Task objective
All of the data below needs to be set down again, exactly as shown.

===== Task inputs =====

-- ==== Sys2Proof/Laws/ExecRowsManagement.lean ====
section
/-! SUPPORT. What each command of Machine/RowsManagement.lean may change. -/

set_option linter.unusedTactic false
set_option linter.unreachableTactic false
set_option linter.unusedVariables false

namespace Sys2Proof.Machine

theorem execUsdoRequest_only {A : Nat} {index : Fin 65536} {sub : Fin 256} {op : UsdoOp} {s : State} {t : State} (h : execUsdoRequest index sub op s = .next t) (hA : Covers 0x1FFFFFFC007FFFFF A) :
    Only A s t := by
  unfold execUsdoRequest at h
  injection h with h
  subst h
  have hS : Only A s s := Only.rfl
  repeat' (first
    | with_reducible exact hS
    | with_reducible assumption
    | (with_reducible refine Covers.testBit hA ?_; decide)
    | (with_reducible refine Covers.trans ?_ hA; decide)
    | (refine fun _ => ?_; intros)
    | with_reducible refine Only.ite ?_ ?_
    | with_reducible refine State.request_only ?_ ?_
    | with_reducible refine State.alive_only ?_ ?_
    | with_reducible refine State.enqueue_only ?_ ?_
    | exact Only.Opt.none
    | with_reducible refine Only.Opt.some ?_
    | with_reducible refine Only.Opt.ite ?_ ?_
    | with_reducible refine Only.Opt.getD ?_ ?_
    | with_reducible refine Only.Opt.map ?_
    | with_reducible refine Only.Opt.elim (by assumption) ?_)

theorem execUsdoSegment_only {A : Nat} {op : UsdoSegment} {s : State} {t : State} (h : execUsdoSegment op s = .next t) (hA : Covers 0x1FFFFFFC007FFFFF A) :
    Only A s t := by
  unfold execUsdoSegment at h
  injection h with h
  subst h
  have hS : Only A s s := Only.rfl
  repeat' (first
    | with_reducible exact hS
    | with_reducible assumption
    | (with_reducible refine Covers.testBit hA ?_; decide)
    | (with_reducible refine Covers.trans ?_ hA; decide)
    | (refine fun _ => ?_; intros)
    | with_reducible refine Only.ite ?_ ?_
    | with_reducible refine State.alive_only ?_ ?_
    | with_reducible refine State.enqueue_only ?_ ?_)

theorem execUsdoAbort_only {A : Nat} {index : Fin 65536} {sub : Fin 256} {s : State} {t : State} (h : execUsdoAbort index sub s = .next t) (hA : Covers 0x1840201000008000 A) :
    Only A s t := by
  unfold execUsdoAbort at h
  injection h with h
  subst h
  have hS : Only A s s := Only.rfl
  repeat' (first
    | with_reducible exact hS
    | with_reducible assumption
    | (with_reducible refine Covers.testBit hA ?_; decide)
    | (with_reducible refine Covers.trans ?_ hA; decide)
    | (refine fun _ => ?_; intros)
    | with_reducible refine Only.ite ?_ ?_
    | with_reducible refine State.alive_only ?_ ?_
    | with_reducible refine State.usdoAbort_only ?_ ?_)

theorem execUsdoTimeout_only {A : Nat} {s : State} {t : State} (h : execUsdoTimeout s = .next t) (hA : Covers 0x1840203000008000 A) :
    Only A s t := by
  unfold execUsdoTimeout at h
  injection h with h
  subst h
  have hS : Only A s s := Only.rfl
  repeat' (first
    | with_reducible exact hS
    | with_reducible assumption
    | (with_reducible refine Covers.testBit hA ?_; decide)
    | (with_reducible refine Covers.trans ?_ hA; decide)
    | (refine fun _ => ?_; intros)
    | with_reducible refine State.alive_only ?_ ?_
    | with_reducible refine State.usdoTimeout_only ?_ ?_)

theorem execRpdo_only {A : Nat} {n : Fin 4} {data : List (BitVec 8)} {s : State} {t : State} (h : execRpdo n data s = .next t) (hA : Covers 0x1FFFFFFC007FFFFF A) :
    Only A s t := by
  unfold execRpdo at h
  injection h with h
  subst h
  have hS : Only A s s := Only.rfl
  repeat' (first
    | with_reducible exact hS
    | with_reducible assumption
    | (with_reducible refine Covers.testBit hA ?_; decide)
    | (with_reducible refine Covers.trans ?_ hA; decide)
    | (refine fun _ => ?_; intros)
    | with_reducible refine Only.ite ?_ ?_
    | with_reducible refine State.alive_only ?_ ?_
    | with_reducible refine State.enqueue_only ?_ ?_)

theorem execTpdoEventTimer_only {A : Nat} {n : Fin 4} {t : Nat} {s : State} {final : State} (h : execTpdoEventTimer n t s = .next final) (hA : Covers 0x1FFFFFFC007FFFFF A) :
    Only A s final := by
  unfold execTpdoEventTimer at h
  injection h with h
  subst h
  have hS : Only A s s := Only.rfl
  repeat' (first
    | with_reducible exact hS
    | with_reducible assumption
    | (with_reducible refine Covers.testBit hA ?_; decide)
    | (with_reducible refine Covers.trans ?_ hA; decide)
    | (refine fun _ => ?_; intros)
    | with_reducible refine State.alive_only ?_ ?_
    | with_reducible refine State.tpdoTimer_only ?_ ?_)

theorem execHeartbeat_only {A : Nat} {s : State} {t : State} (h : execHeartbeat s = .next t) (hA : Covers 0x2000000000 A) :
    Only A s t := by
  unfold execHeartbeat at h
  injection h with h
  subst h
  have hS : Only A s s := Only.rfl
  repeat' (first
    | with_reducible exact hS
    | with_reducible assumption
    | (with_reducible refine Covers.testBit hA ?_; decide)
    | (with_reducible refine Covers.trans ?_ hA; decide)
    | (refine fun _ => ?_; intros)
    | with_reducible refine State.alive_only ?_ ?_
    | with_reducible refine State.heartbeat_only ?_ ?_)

=====

Solution to this problem
-- ==== Sys2Proof/Laws/ExecRowsManagement.lean ====
section
/-! SUPPORT. What each command of Machine/RowsManagement.lean may change. -/

set_option linter.unusedTactic false
set_option linter.unreachableTactic false
set_option linter.unusedVariables false

namespace Sys2Proof.Machine

theorem execUsdoRequest_only {A : Nat} {index : Fin 65536} {sub : Fin 256} {op : UsdoOp} {s : State} {t : State} (h : execUsdoRequest index sub op s = .next t) (hA : Covers 0x1FFFFFFC007FFFFF A) :
    Only A s t := by
  unfold execUsdoRequest at h
  injection h with h
  subst h
  have hS : Only A s s := Only.rfl
  repeat' (first
    | with_reducible exact hS
    | with_reducible assumption
    | (with_reducible refine Covers.testBit hA ?_; decide)
    | (with_reducible refine Covers.trans ?_ hA; decide)
    | (refine fun _ => ?_; intros)
    | with_reducible refine Only.ite ?_ ?_
    | with_reducible refine State.request_only ?_ ?_
    | with_reducible refine State.alive_only ?_ ?_
    | with_reducible refine State.enqueue_only ?_ ?_
    | exact Only.Opt.none
    | with_reducible refine Only.Opt.some ?_
    | with_reducible refine Only.Opt.ite ?_ ?_
    | with_reducible refine Only.Opt.getD ?_ ?_
    | with_reducible refine Only.Opt.map ?_
    | with_reducible refine Only.Opt.elim (by assumption) ?_)

theorem execUsdoSegment_only {A : Nat} {op : UsdoSegment} {s : State} {t : State} (h : execUsdoSegment op s = .next t) (hA : Covers 0x1FFFFFFC007FFFFF A) :
    Only A s t := by
  unfold execUsdoSegment at h
  injection h with h
  subst h
  have hS : Only A s s := Only.rfl
  repeat' (first
    | with_reducible exact hS
    | with_reducible assumption
    | (with_reducible refine Covers.testBit hA ?_; decide)
    | (with_reducible refine Covers.trans ?_ hA; decide)
    | (refine fun _ => ?_; intros)
    | with_reducible refine Only.ite ?_ ?_
    | with_reducible refine State.alive_only ?_ ?_
    | with_reducible refine State.enqueue_only ?_ ?_)

theorem execUsdoAbort_only {A : Nat} {index : Fin 65536} {sub : Fin 256} {s : State} {t : State} (h : execUsdoAbort index sub s = .next t) (hA : Covers 0x1840201000008000 A) :
    Only A s t := by
  unfold execUsdoAbort at h
  injection h with h
  subst h
  have hS : Only A s s := Only.rfl
  repeat' (first
    | with_reducible exact hS
    | with_reducible assumption
    | (with_reducible refine Covers.testBit hA ?_; decide)
    | (with_reducible refine Covers.trans ?_ hA; decide)
    | (refine fun _ => ?_; intros)
    | with_reducible refine Only.ite ?_ ?_
    | with_reducible refine State.alive_only ?_ ?_
    | with_reducible refine State.usdoAbort_only ?_ ?_)

theorem execUsdoTimeout_only {A : Nat} {s : State} {t : State} (h : execUsdoTimeout s = .next t) (hA : Covers 0x1840203000008000 A) :
    Only A s t := by
  unfold execUsdoTimeout at h
  injection h with h
  subst h
  have hS : Only A s s := Only.rfl
  repeat' (first
    | with_reducible exact hS
    | with_reducible assumption
    | (with_reducible refine Covers.testBit hA ?_; decide)
    | (with_reducible refine Covers.trans ?_ hA; decide)
    | (refine fun _ => ?_; intros)
    | with_reducible refine State.alive_only ?_ ?_
    | with_reducible refine State.usdoTimeout_only ?_ ?_)

theorem execRpdo_only {A : Nat} {n : Fin 4} {data : List (BitVec 8)} {s : State} {t : State} (h : execRpdo n data s = .next t) (hA : Covers 0x1FFFFFFC007FFFFF A) :
    Only A s t := by
  unfold execRpdo at h
  injection h with h
  subst h
  have hS : Only A s s := Only.rfl
  repeat' (first
    | with_reducible exact hS
    | with_reducible assumption
    | (with_reducible refine Covers.testBit hA ?_; decide)
    | (with_reducible refine Covers.trans ?_ hA; decide)
    | (refine fun _ => ?_; intros)
    | with_reducible refine Only.ite ?_ ?_
    | with_reducible refine State.alive_only ?_ ?_
    | with_reducible refine State.enqueue_only ?_ ?_)

theorem execTpdoEventTimer_only {A : Nat} {n : Fin 4} {t : Nat} {s : State} {final : State} (h : execTpdoEventTimer n t s = .next final) (hA : Covers 0x1FFFFFFC007FFFFF A) :
    Only A s final := by
  unfold execTpdoEventTimer at h
  injection h with h
  subst h
  have hS : Only A s s := Only.rfl
  repeat' (first
    | with_reducible exact hS
    | with_reducible assumption
    | (with_reducible refine Covers.testBit hA ?_; decide)
    | (with_reducible refine Covers.trans ?_ hA; decide)
    | (refine fun _ => ?_; intros)
    | with_reducible refine State.alive_only ?_ ?_
    | with_reducible refine State.tpdoTimer_only ?_ ?_)

theorem execHeartbeat_only {A : Nat} {s : State} {t : State} (h : execHeartbeat s = .next t) (hA : Covers 0x2000000000 A) :
    Only A s t := by
  unfold execHeartbeat at h
  injection h with h
  subst h
  have hS : Only A s s := Only.rfl
  repeat' (first
    | with_reducible exact hS
    | with_reducible assumption
    | (with_reducible refine Covers.testBit hA ?_; decide)
    | (with_reducible refine Covers.trans ?_ hA; decide)
    | (refine fun _ => ?_; intros)
    | with_reducible refine State.alive_only ?_ ?_
    | with_reducible refine State.heartbeat_only ?_ ?_)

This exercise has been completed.